Протестируйте и подтвердите микрофлюидный чип на наличие редкого количества опухолевых клеток. Введите эти 10 образцов суспензии в микрофлюидные чипы с помощью полой иглы, изготовленной из микропипетки, для аспирации разбавленных опухолевых клеток. Обнаружение и подсчет количества опухолевых клеток для каждого образца после их захвата на чипе.
Затем окрасьте опухолевые клетки кальцеином AM и перечислите 100 опухолевых клеток в пяти микролитрах PBS. Поместите эти клетки в один миллилитр цельного нормального образца крови. Введите эти клетки в чип и переборщите количество опухолевых клеток, захваченных на чипе с помощью зеленой иммунофлуоресценции.
Выполните перечисление in vivo, как описано, и рассчитайте эффективность захвата после захвата. Перечислите от одной до 10 опухолевых клеток без окрашивания. Поместите эти клетки в один миллилитр цельной нормальной крови.
Введите эти образцы в микрофлюидный чип и захватите опухолевые клетки. Добавьте три-пять микролитров флуоресцентного красителя в 20-30 микролитров PBS и введите этот раствор на чип с помощью шприца. Перечислите количество опухолевых клеток, захваченных на чипе с синей и зеленой иммунофлуоресценцией, чтобы определить эффективность захвата.

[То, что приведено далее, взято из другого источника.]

@[simp] theorem zeroField_wordR (k : RowKind) (n : BitVec 4) (o x : BitVec 3) : zeroField (wordR k n o x) 0 12 = true := by
  unfold zeroField wordR opWord
  rw [beq_iff_eq]
  ext i hi
  simp
  interval_cases i <;> simp [Op.byte]

@[simp] theorem opcodeOf_wordN (n : BitVec 4) (o : BitVec 3) : opcodeOf (wordN n o) = Op.byte .note := by
  unfold opcodeOf wordN opWord
  ext i hi
  simp
  interval_cases i <;> simp [Op.byte]

@[simp] theorem wordN_note (n : BitVec 4) (o : BitVec 3) : (wordN n o).extractLsb' 18 4 = n := by
  unfold wordN opWord
  ext i hi
  simp
  interval_cases i <;> simp [Op.byte]

@[simp] theorem wordN_octave (n : BitVec 4) (o : BitVec 3) : (wordN n o).extractLsb' 15 3 = o := by
  unfold wordN opWord
  ext i hi
  simp
  interval_cases i <;> simp [Op.byte]

@[simp] theorem zeroField_wordN_high (n : BitVec 4) (o : BitVec 3) : zeroField (wordN n o) 22 2 = true := by
  unfold zeroField wordN opWord
  rw [beq_iff_eq]
  ext i hi
  simp
  interval_cases i <;> simp [Op.byte]

@[simp] theorem zeroField_wordN_low (n : BitVec 4) (o : BitVec 3) : zeroField (wordN n o) 0 15 = true := by
  unfold zeroField wordN opWord
  rw [beq_iff_eq]
  ext i hi
  simp
  interval_cases i <;> simp [Op.byte]

@[simp] theorem opcodeOf_wordF (e p : Byte) : opcodeOf (wordF e p) = Op.byte .fx := by
  unfold opcodeOf wordF opWord
  ext i hi
  simp
  interval_cases i <;> simp [Op.byte]

@[simp] theorem wordF_selector (e p : Byte) : (wordF e p).extractLsb' 8 8 = e := by
  unfold wordF opWord
  ext i hi
  simp
  interval_cases i <;> simp [Op.byte]

@[simp] theorem wordF_param (e p : Byte) : (wordF e p).extractLsb' 0 8 = p := by
  unfold wordF opWord
  ext i hi
  simp
  interval_cases i <;> simp [Op.byte]

@[simp] theorem zeroField_wordF (e p : Byte) : zeroField (wordF e p) 16 8 = true := by
  unfold zeroField wordF opWord
  rw [beq_iff_eq]
  ext i hi
  simp
  interval_cases i <;> simp [Op.byte]

@[simp] theorem opcodeOf_wordT (P : BitVec 11) (V : BitVec 4) : opcodeOf (wordT P V) = Op.byte .tick := by
  unfold opcodeOf wordT opWord
  ext i hi
  simp
  interval_cases i <;> simp [Op.byte]

@[simp] theorem wordT_period (P : BitVec 11) (V : BitVec 4) : (wordT P V).extractLsb' 4 11 = P := by
  unfold wordT opWord
  ext i hi
  simp
  interval_cases i <;> simp [Op.byte]

@[simp] theorem wordT_volume (P : BitVec 11) (V : BitVec 4) : (wordT P V).extractLsb' 0 4 = V := by
  unfold wordT opWord
  ext i hi
  simp
  interval_cases i <;> simp [Op.byte]

@[simp] theorem zeroField_wordT (P : BitVec 11) (V : BitVec 4) : zeroField (wordT P V) 15 9 = true := by
  unfold zeroField wordT opWord
  rw [beq_iff_eq]
  ext i hi
  simp
  interval_cases i <;> simp [Op.byte]

@[simp] theorem opcodeOf_wordI (t : BitVec 3) : opcodeOf (wordI t) = Op.byte .inst := by
  unfold opcodeOf wordI opWord
  ext i hi
  simp
  interval_cases i <;> simp [Op.byte]

@[simp] theorem wordI_type (t : BitVec 3) : (wordI t).extractLsb' 0 3 = t := by
  unfold wordI opWord
  ext i hi
  simp
  interval_cases i <;> simp [Op.byte]

@[simp] theorem zeroField_wordI (t : BitVec 3) : zeroField (wordI t) 3 21 = true := by
  unfold zeroField wordI opWord
  rw [beq_iff_eq]
  ext i hi
  simp
  interval_cases i <;> simp [Op.byte]

@[simp] theorem opcodeOf_wordB (op : Op) (d : Byte) : opcodeOf (wordB op d) = op.byte := by
  unfold opcodeOf wordB opWord
  ext i hi
  simp
  interval_cases i <;> simp

@[simp] theorem wordB_duty (op : Op) (d : Byte) : (wordB op d).extractLsb' 0 8 = d := by
  unfold wordB opWord
  ext i hi
  simp
  interval_cases i <;> simp

@[simp] theorem zeroField_wordB (op : Op) (d : Byte) : zeroField (wordB op d) 8 16 = true := by
  unfold zeroField wordB opWord
  rw [beq_iff_eq]
  ext i hi
  simp
  omega

/-! ## Each format's word from its fields -/

theorem eq_wordZ {w : Word} {op : Op} (h : opcodeOf w = op.byte) (h₀ : zeroField w 0 24 = true) : w = wordZ op := by
  refine word_eq_of_field _ _ (fields_join _ _ 0 24 8 ?_ ?_)
  · rw [zeroField_eq h₀, zeroField_eq (zeroField_wordZ op)]
  · exact h.trans (opcodeOf_wordZ op).symm

theorem eq_wordR {w : Word} (h : opcodeOf w = Op.byte .row) (h₀ : zeroField w 0 12 = true) :
    w = wordR (RowKind.ofBits (w.extractLsb' 22 2)) (w.extractLsb' 18 4) (w.extractLsb' 15 3) (w.extractLsb' 12 3) := by
  refine word_eq_of_field _ _ (fields_join _ _ 0 24 8 (fields_join _ _ 0 22 2 (fields_join _ _ 0 18 4
    (fields_join _ _ 0 15 3 (fields_join _ _ 0 12 3 ?_ ?_) ?_) ?_) ?_) ?_)
  · rw [zeroField_eq h₀, zeroField_eq (zeroField_wordR ..)]
  · simp
  · simp
  · simp
  · simp
  · exact h.trans (opcodeOf_wordR ..).symm

theorem eq_wordN {w : Word} (h : opcodeOf w = Op.byte .note) (h₁ : zeroField w 22 2 = true) (h₀ : zeroField w 0 15 = true) :
    w = wordN (w.extractLsb' 18 4) (w.extractLsb' 15 3) := by
  refine word_eq_of_field _ _ (fields_join _ _ 0 24 8 (fields_join _ _ 0 22 2 (fields_join _ _ 0 18 4
    (fields_join _ _ 0 15 3 ?_ ?_) ?_) ?_) ?_)
  · rw [zeroField_eq h₀, zeroField_eq (zeroField_wordN_low ..)]
  · simp
  · simp
  · exact (zeroField_eq h₁).trans (zeroField_eq (zeroField_wordN_high ..)).symm
  · exact h.trans (opcodeOf_wordN ..).symm

theorem eq_wordF {w : Word} (h : opcodeOf w = Op.byte .fx) (h₁ : zeroField w 16 8 = true) :
    w = wordF (w.extractLsb' 8 8) (w.extractLsb' 0 8) := by
  refine word_eq_of_field _ _ (fields_join _ _ 0 24 8 (fields_join _ _ 0 16 8 (fields_join _ _ 0 8 8 ?_ ?_) ?_) ?_)
  · simp
  · simp
  · exact (zeroField_eq h₁).trans (zeroField_eq (zeroField_wordF ..)).symm
  · exact h.trans (opcodeOf_wordF ..).symm

theorem eq_wordB {w : Word} {op : Op} (h : opcodeOf w = op.byte) (h₁ : zeroField w 8 16 = true) :
    w = wordB op (w.extractLsb' 0 8) := by
  refine word_eq_of_field _ _ (fields_join _ _ 0 24 8 (fields_join _ _ 0 8 16 ?_ ?_) ?_)
  · simp
  · exact (zeroField_eq h₁).trans (zeroField_eq (zeroField_wordB ..)).symm
  · exact h.trans (opcodeOf_wordB ..).symm

theorem eq_wordT {w : Word} (h : opcodeOf w = Op.byte .tick) (h₁ : zeroField w 15 9 = true) :
    w = wordT (w.extractLsb' 4 11) (w.extractLsb' 0 4) := by
  refine word_eq_of_field _ _ (fields_join _ _ 0 24 8 (fields_join _ _ 0 15 9 (fields_join _ _ 0 4 11 ?_ ?_) ?_) ?_)
  · simp
  · simp
  · exact (zeroField_eq h₁).trans (zeroField_eq (zeroField_wordT ..)).symm
  · exact h.trans (opcodeOf_wordT ..).symm

theorem eq_wordI {w : Word} (h : opcodeOf w = Op.byte .inst) (h₁ : zeroField w 3 21 = true) :
    w = wordI (w.extractLsb' 0 3) := by
  refine word_eq_of_field _ _ (fields_join _ _ 0 24 8 (fields_join _ _ 0 3 21 ?_ ?_) ?_)
  · simp
  · exact (zeroField_eq h₁).trans (zeroField_eq (zeroField_wordI ..)).symm
  · exact h.trans (opcodeOf_wordI ..).symm

/-! ## Effects -/

theorem lenParam_lt (p : BitVec 5) : lenParam p < 0x20#8 := by
  revert p; decide

@[simp] theorem lenParam_low (p : BitVec 5) : (lenParam p).extractLsb' 0 5 = p := by
  revert p; decide

theorem modeParam_range (p : BitVec 2) :
    ¬ modeParam p < 0x20#8 ∧ 0xE0#8 ≤ modeParam p ∧ modeParam p < 0xE4#8 := by
  revert p; decide

@[simp] theorem modeParam_low (p : BitVec 2) : (modeParam p).extractLsb' 0 2 = p := by
  revert p; decide

theorem lenParam_of_lt {p : Byte} (h : p < 0x20#8) : lenParam (p.extractLsb' 0 5) = p := by
  revert p; decide

theorem modeParam_of_range {p : Byte} (h : 0xE0#8 ≤ p ∧ p < 0xE4#8) : modeParam (p.extractLsb' 0 2) = p := by
  revert p; decide

/-- Every selector and parameter is some sub-form's, the sub-form is well formed, and its word is the word of that selector
and parameter (41_effect_commands.md R110). -/
theorem encode_decodeFx (sel : Selectors) (e p : Byte) :
    (decodeFx sel e p).wellFormed sel = true ∧ encode sel (decodeFx sel e p) = [wordF e p] := by
  unfold decodeFx
  split_ifs with he hl hm hd
  · subst he; simp [Instr.wellFormed, encode, lenParam_of_lt hl]
  · subst he; simp [Instr.wellFormed, encode, modeParam_of_range hm]
  · subst he; refine ⟨?_, rfl⟩
    simp only [Instr.wellFormed, ignoredVolumeParam]
    simp only [Bool.and_eq_true, Bool.not_eq_true', decide_eq_false_iff_not, hl, not_false_eq_true, true_and,
      Bool.and_eq_false_iff]
    by_cases h : 0xE0#8 ≤ p
    · exact .inr (fun h' => hm ⟨h, h'⟩)
    · exact .inl h
  · subst hd; simp [Instr.wellFormed, encode, he]
  · simp [Instr.wellFormed, encode, otherSelector, he, hd]

theorem decodeFx_len (sel : Selectors) (p : BitVec 5) : decodeFx sel sel.efVolume (lenParam p) = .volfxLen p := by
  simp [decodeFx, lenParam_lt]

Затем модифицируют поверхность чипа 100 микролитрами 4%3-меркаптопропилтриметоксисилана и этанола при комнатной температуре в течение 45 минут для аффинного захвата молекулы антиэпителиальной клеточной адгезии. По окончании инкубации трижды промойте чипс этиловым спиртом. Затем добавьте 100 микролитров связующего агента GMBS и дайте ему взаимодействовать в течение 30 минут.
В конце инкубации с помощью шприца трижды промыть чип одним миллилитром ПБС. Обработайте чип 30-40 микролитрами 10 микрограммов на миллилитр нейтравидина при комнатной температуре в течение 30 минут, что приведет к иммобилизации клеток на GMBS, а затем промойте PBS, чтобы удалить избыток авидина. Модифицируйте чип тремя микролитрами антитела к молекуле адгезии эпителиальных клеток и инкубируйте в течение ночи.
Все опухолевые клетки были захвачены вокруг массива волнового чипа без каких-либо отсутствующих клеток, что указывает на высокую эффективность захвата микрофлюидного чипа. Здесь показаны опухолевые клетки, окрашенные препаратами Hoechst и Calcein AM. Здесь показаны ЦОК пациента с раком желудка, полученные с помощью небольших эллипсовых микрофильтров.
Кроме того, показаны ЦОК пациента с колоректальным раком, захваченные с помощью трапециевидных микрофильтров и излучающие как синюю, так и зеленую флуоресценцию. Высокая эффективность и жизнеспособность улавливания наблюдались у опухолевых клеток, захваченных с помощью больших эллипсовых микрофильтров. Клинический иммунофлуоресцентный анализ колоректальных ЦОК, зафиксированных на микрофлюидном чипе, определил ЦОК как DAPI-положительные, КФК-положительные, CD45-отрицательные, а лейкоциты как DAPI-положительные, CK-отрицательные, CD45-положительные.
Здесь показаны клетки колоректальных опухолей, культивируемые на чипе большого эллипса после захвата, и клетки колоректальных опухолей, захваченные на микрофильтрах большого эллипса. Этот метод модификации аптамером обеспечивает новый подход к обогащению изоляции ЦОК.